On a Tuesday afternoon in February 2008, Starbucks closed all its doors to train its baristas in 7,100 stores to pour that perfect shot of espresso.  It was a huge risk.  Starbucks CEO Howard Schultz knew the company would lose millions in the three hours he would close all the coffee shops, but he bit the bullet.  The media had a hey-day, interviewing baffled customers standing at storefronts.  Critics would charge the Starbucks brand was broken.   But Schultz was confident he had done the right thing….to invest in his employees.

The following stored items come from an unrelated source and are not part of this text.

theorem dieGoneNow_frame {m : Nat} {s0 : State} : ∀ s x1, 137620482 &&& m = 137620482 → Same m s0 s → Same m s0 (dieGoneNow s x1) := by
  intro s x1 hM h
  refine Same.run hM h fun h0 => ?_
  unfold dieGoneNow
  repeat' (with_reducible first
    | assumption
    | intro _
    | exact Same.bits rfl
    | (extract_lets +onlyGivenNames z; change State at z; apply Same.cutS h0 (x := z); unfold z; clear z; rotate_left; intro h; clear_value z; apply Same.letS h; clear h z; intro z h)
    | (extract_lets +onlyGivenNames z; change _ × _ × State at z; apply Same.cut22 h0 (x := z); unfold z; clear z; rotate_left; intro h; clear_value z; apply Same.let22 (x := z) h; clear h z; intro z h)
    | (extract_lets +onlyGivenNames z; change _ × State at z; apply Same.cut2 h0 (x := z); unfold z; clear z; rotate_left; intro h; clear_value z; apply Same.let2 (x := z) h; clear h z; intro z h)
    | (extract_lets +onlyGivenNames z; clear_value z; apply Same.letAny z; clear z; intro z)
    | apply Same.ite
    | apply fbiton_frame
    | apply fset_frame
    | apply journal_frame
    | apply groupLoss_frame
    | apply parkPut_frame
    | apply queuePut_frame
    | apply withdraw_frame
    | apply fon_frame
    | apply opLost_frame
    | apply abandonStripes_frame
    | apply spareRefresh_frame
    | apply rebuildMove_frame
    | (refine Same.updMed ?_ rfl; assumption)
    | (refine Same.updDsc ?_ rfl; assumption)
    | apply Same.foldl
    | split
    | dsimp -zeta only)

theorem channelLost_frame {m : Nat} {s0 : State} : ∀ s x1 x2, 137620482 &&& m = 137620482 → Same m s0 s → Same m s0 (channelLost s x1 x2) := by
  intro s x1 x2 hM h
  refine Same.run hM h fun h0 => ?_
  unfold channelLost
  repeat' (with_reducible first
    | assumption
    | intro _
    | exact Same.bits rfl
    | (extract_lets +onlyGivenNames z; change State at z; apply Same.cutS h0 (x := z); unfold z; clear z; rotate_left; intro h; clear_value z; apply Same.letS h; clear h z; intro z h)
    | (extract_lets +onlyGivenNames z; clear_value z; apply Same.letAny z; clear z; intro z)
    | apply Same.ite
    | apply fset_frame
    | apply post_frame
    | apply fon_frame
    | apply dieGoneNow_frame
    | (refine Same.updMed ?_ rfl; assumption)
    | apply Same.foldl)

theorem dieLost_frame {m : Nat} {s0 : State} : ∀ s x1 x2, 137620482 &&& m = 137620482 → Same m s0 s → Same m s0 (dieLost s x1 x2) := by
  intro s x1 x2 hM h
  refine Same.run hM h fun h0 => ?_
  unfold dieLost
  repeat' (with_reducible first
    | assumption
    | exact Same.bits rfl
    | (extract_lets +onlyGivenNames z; change State at z; apply Same.cutS h0 (x := z); unfold z; clear z; rotate_left; intro h; clear_value z; apply Same.letS h; clear h z; intro z h)
    | apply Same.ite
    | apply post_frame
    | apply fon_frame
    | apply dieGoneNow_frame
    | apply channelLost_frame)

theorem retire_frame {m : Nat} {s0 : State} : ∀ s x1 x2, 137620482 &&& m = 137620482 → Same m s0 s → Same m s0 (retire s x1 x2) := by
  intro s x1 x2 hM h
  refine Same.run hM h fun h0 => ?_
  unfold retire
  repeat' (with_reducible first
    | assumption
    | exact Same.bits rfl
    | (extract_lets +onlyGivenNames z; change State at z; apply Same.cutS h0 (x := z); unfold z; clear z; rotate_left; intro h; clear_value z; apply Same.letS h; clear h z; intro z h)
    | apply Same.ite
    | apply retireBlock_frame
    | apply dieLost_frame)

theorem programFailed_frame {m : Nat} {s0 : State} : ∀ s x1 x2, 137620482 &&& m = 137620482 → Same m s0 s → Same m s0 (programFailed s x1 x2) := by
  intro s x1 x2 hM h
  refine Same.run hM h fun h0 => ?_
  unfold programFailed
  repeat' (with_reducible first
    | assumption
    | exact Same.bits rfl
    | apply retire_frame
    | apply fon_frame
    | dsimp -zeta only)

     In Shultz’s book, “Onward,” he wrote, “There are moments in our lives when we summon the courage to make choices that go against reason, against common sense and the wise counsel of people we trust.  But we lean forward nonetheless because, despite all risks and rational argument, we believethat the part we are choosing is the right and best thing to do.  We refuse to be bystanders, even if we do not know exactly where our actions will lead.”
     As a sexual assault survivor, I know it takes courage to step forward when self-defeating beliefs, fears and crippling habits keep us from living a full and abundant life.  On September 15th, you have an opportunity to be courageous….to take a few hours and invest in your own life, recovery and healing at the 2nd Annual Sexual Assault Survivors Conference at Georgia Southern University.  
     Starbucks fought for its life without losing its soul.  We should too.